# 2x tongue and groove ?



## youngmj (Feb 5, 2009)

Sorry for the newbie questions, but I haven't used a router (table mounted) before, and I am thinking of using one to produce a relatively small supply (~6-8) of tongue and groove 2x6x16's with a V-notch.

Can anyone tell me if there is a V-joint t&g router bit that could be used for this? Most everything I see is for .75-1.25" or less... 

I suppose I could do separate passes for the T&G and the notch, but that's a hassle - might as well do it on a table saw! (That reminds me - is there a better tool than a router - one that is affordable for the non-pro - for this purpose?)

Also, is there an easy way / trick to get the tongue and groove bits set up on a router table so they are at the right height to produce a mating set? Right now, I assume I'll run all the tongue halves, and then I'll setup the groove bit and run small samples / trial and error until I get the height right. Is there a better way?

Lastly - I'm concerned about the 16' length - is there anything special to consider when routing material this long? I have plenty of sawhorses that I can use to make temporary extension tables for support, and I'll probably work with a buddy so one can push feed while the other ensures the stock is tight against the fence. Anything other recommendations?

Thanks in advance for any help and info.
- Mike

A little more info: It turns out that I can use shorter lengths; they don't have to be single pieces, just as long as they overlap several joists. This is to replace damaged boards in a home-built cieling/floor. It also appears that this wasn't finished 2x material - it was apparently rough-cut / milled by the builder. I just came across another thread mentioning a shaper, so I'm looking into that as an option now, too.


----------



## Drew Eckhardt (Aug 2, 2008)

youngmj said:


> (That reminds me - is there a better tool than a router - one that is affordable for the non-pro - for this purpose?)


A shaper. 



> Also, is there an easy way / trick to get the tongue and groove bits set up on a router table so they are at the right height to produce a mating set? Right now, I assume I'll run all the tongue halves, and then I'll setup the groove bit and run small samples / trial and error until I get the height right. Is there a better way?

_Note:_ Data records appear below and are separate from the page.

/-- C8 as a stage on the side b: all ones, not reduced. -/
theorem test_decode_stage_b : latchesAfter (execDecode .b
    { State.reset with latches := { Latches.empty with bbuf := some (Buf.ofBytes (List.replicate 32 0xff)) } }) =
    some { Latches.empty with bbuf := some (Buf.ofBytes (List.replicate 32 0xff)), b := some (2 ^ 256 - 1) } := by
  decide +kernel

/-- E4, E5, E7. -/
theorem test_encode_vectors :
    (encodeVal 0xffffffffffffffff).bytes = padded (List.replicate 8 0xff) ∧
      (encodeVal 0x102030405060708090a0b0c0d0e0f10).bytes =
        padded [0x10, 0x0f, 0x0e, 0x0d, 0x0c, 0x0b, 0x0a, 9, 8, 7, 6, 5, 4, 3, 2, 1] ∧
      (encodeVal 0xffffffffffffffffffffffffffffffec6ef5bf4737dcf70d6ec31748d98951d).bytes =
        [0x1d, 0x95, 0x98, 0x8d, 0x74, 0x31, 0xec, 0xd6, 0x70, 0xcf, 0x7d, 0x73, 0xf4, 0x5b, 0xef, 0xc6,
          0xfe, 0xff, 0xff, 0xff, 0xff, 0xff, 0xff, 0xff, 0xff, 0xff, 0xff, 0xff, 0xff, 0xff, 0xff, 0x0f] := by
  decide +kernel

/-- E2 as a stage. -/
theorem test_encode_stage : latchesAfter (execEncode { State.reset with latches := { Latches.empty with r := some 6 } }) =
    some { Latches.empty with r := some 6, obuf := some (Buf.ofBytes [6]) } := by decide +kernel

/-- M5, M9, M11, N1, N4. -/
theorem test_fmul_vectors :
    fmul vectors (Config.pEd25519 - 1) (Config.pEd25519 - 1) 0 = 1 ∧
      fmul vectors (2 ^ 128) (2 ^ 128) 0 = 0xffffffffffffffffffffffffffffffec6ef5bf4737dcf70d6ec31748d98951d ∧
      fmul vectors 0x123456789abcdeffedcba98765432100f1e2d3c4b5a69788796a5b4c3d2e1f0
        0xa1b2c3d4e5f60718293a4b5c6d7e8f900112233445566778899aabbccddeeff 0 =
        0x4f4764e7d1b290c1a04e4b212d701d23ac0ea33da0fd8f1630b584db2d5392e ∧
      fmul vectors Config.pEd25519 5 0 = 0 ∧
      fmul vectors (2 ^ 256 - 1) (2 ^ 256 - 1) 0 = 0x399411b7c309a3dceec73d217f5be686bed577bc7792e12a652752ee3568ca2 := by
  decide +kernel

/-- M1 as a stage. -/
theorem test_fmul_stage : latchesAfter (fmulStage tiny
    { State.reset with latches := { Latches.empty with a := some 2, b := some 3 } }) =
    some { Latches.empty with a := some 2, b := some 3, r := some 6 } := by decide +kernel

/-! ## MULTIPLY: 95_test_vectors 2.3 -/

/-- B1, B16, B18 (ALIGN = 1), B19, B20, B21. -/
theorem test_multiply_results :
    bytesAfter (multiply vectors 0x2000 0x2020 0x1000 launch) 0x1000 32 = some (padded [6]) ∧
      bytesAfter (multiply vectors 0xffffffffffffffe0 0x2020 0x1000 launch) 0x1000 32 = some (padded []) ∧
      bytesAfter (multiply { vectors with align := 1 } 0x2001 0x2020 0x1000 launch) 0x1000 32 =
        some (List.replicate 31 0 ++ [9]) ∧
      bytesAfter (multiply vectors 0x2000 0x2000 0x1000 launch) 0x1000 32 = some (padded [4]) ∧
      bytesAfter (multiply vectors 0x1000 0x1000 0x1000 (launchWith [5])) 0x1000 32 = some (padded [0x19]) ∧
      bytesAfter (multiply vectors 0x1000 0x2020 0x1010
        (launchWith ((List.range 32).map fun i => BitVec.ofNat 8 (0x1f - i)))) 0x1000 48 =
        some [0x1f, 0x1e, 0x1d, 0x1c, 0x1b, 0x1a, 0x19, 0x18, 0x17, 0x16, 0x15, 0x14, 0x13, 0x12, 0x11, 0x10,
          0x5d, 0x5a, 0x57, 0x54, 0x51, 0x4e, 0x4b, 0x48, 0x45, 0x42, 0x3f, 0x3c, 0x39, 0x36, 0x33, 0x30,
          0x2d, 0x2a, 0x27, 0x24, 0x21, 0x1e, 0x1b, 0x18, 0x15, 0x12, 0x0f, 0x0c, 0x09, 0x06, 0x03, 0x00] := by
  decide +kernel

/-- B2 to B15 and B17: the abort each records, no byte written. -/
theorem test_multiply_aborts :
    (([(0x0, 0x2020, 0x1000, .nullA 0), (0x2001, 0x2020, 0x1000, .misalignedA 0x2001),
      (0x3000, 0x2020, 0x1000, .unreadableA 0x3000), (0x2028, 0x2020, 0x1000, .unreadableA 0x2028),
      (0x2000, 0x0, 0x1000, .nullB 0), (0x2000, 0x2024, 0x1000, .misalignedB 0x2024),
      (0x2000, 0x3000, 0x1000, .unreadableB 0x3000), (0x2000, 0x2020, 0x0, .nullOut 0),
      (0x2000, 0x2020, 0x1001, .misalignedOut 0x1001), (0x2000, 0x2020, 0x2000, .unwritableOut 0x2000),
      (0x2000, 0x2020, 0x10f8, .unwritableOut 0x10f8), (0x0, 0x0, 0x0, .nullA 0),
      (0x2001, 0x0, 0x2000, .misalignedA 0x2001), (0x2000, 0x3000, 0x0, .unreadableB 0x3000),
      (0xffffffffffffffe8, 0x2020, 0x1000, .unreadableA 0xffffffffffffffe8)] : List (Nat × Nat × Nat × Abort)).all
        fun v => abortAfter (multiply vectors v.1 v.2.1 v.2.2.1 launch) == some v.2.2.2) = true := by decide +kernel

/-- B19 to B21 under REFUSE. -/
theorem test_multiply_refuse :
    refusalOfStep (multiply { vectors with aliasOutMode := .REFUSE } 0x1000 0x1000 0x1000 launch) = some (.aliasOut 0x1000) ∧
      refusalOfStep (multiply { vectors with aliasOutMode := .REFUSE } 0x1000 0x2020 0x1010 launch) =
        some (.aliasOut 0x1010) ∧
      bytesAfter (multiply { vectors with aliasOutMode := .REFUSE } 0x2000 0x2000 0x1000 launch) 0x1000 32 =
        some (padded [4]) := by decide +kernel

/-! ## Steps from reset, and the host's lines -/

/-- MULTIPLY as the first instruction after reset: three null pointers, NULL_A (95 B13). -/
theorem test_step_multiply : abortAfter (match step (State.reset.withFetchWord 64 0) with
    | .next t => .next { t with mem := launch.mem }
    | o => o) = some (.nullA 0) := by decide +kernel

/-- DECODE, ENCODE and FMUL as the first instruction after reset, on operand latches holding 0. -/
theorem test_step_stages :
    latchesAfter (step (State.reset.withFetchWord 64 1)) = some { Latches.empty with abuf := some Buf.zero, a := some 0 } ∧
      latchesAfter (step (State.reset.withFetchWord 64 2)) =
        some { Latches.empty with r := some 0, obuf := some Buf.zero } ∧
      (latchesAfter (step (State.reset.withFetchWord 64 3))).map (fun l => (l.a, l.b, l.r.isSome)) =
        some (some 0, some 0, true) := by decide +kernel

If you shop around you will find matched height bits. Set them level with the bottom of the router collet (with a big hole like the PC shaft) or a rubber faucet washer at the bottom and the same setup will work for both.


----------



## bobj3 (Jan 17, 2006)

HI Mike

I just got the router bit set below I think that's what you are talking about.
http://cgi.ebay.com/2-pc-1-2-SH-V-J...50386QQcmdZViewItemQQ_trksidZp1742.m153.l1262

or the one below
http://www.mlcswoodworking.com/shop...es/bit_edgeband_ogee.html#edge_banding_anchor


16ft. it not that big of a deal, you need to have supports on both side of the router table to take the load..and to keep it flat and running true..a 2 x 4 clamped to the fence will do the job just fine...like a feather board but a long one 

======



youngmj said:


> Sorry for the newbie questions, but I haven't used a router (table mounted) before, and I am thinking of using one to produce a relatively small supply (~6-8) of tongue and groove 2x6x16's with a V-notch.
> 
> Can anyone tell me if there is a V-joint t&g router bit that could be used for this? Most everything I see is for .75-1.25" or less...
> 
> ...


----------



## youngmj (Feb 5, 2009)

Thanks! That's the bit set I'm looking for - V-Joint T&G.
A shaper may be better for this work, but because I only need a small quantity, I think I'll try sticking with the router (my tool budget is limited at the moment).


----------



## overthehill (Dec 15, 2008)

as has been said make sure youhave support on both the infeed and outfeed side a fence and a feather board will insur uniform depth of cut

overthehill


----------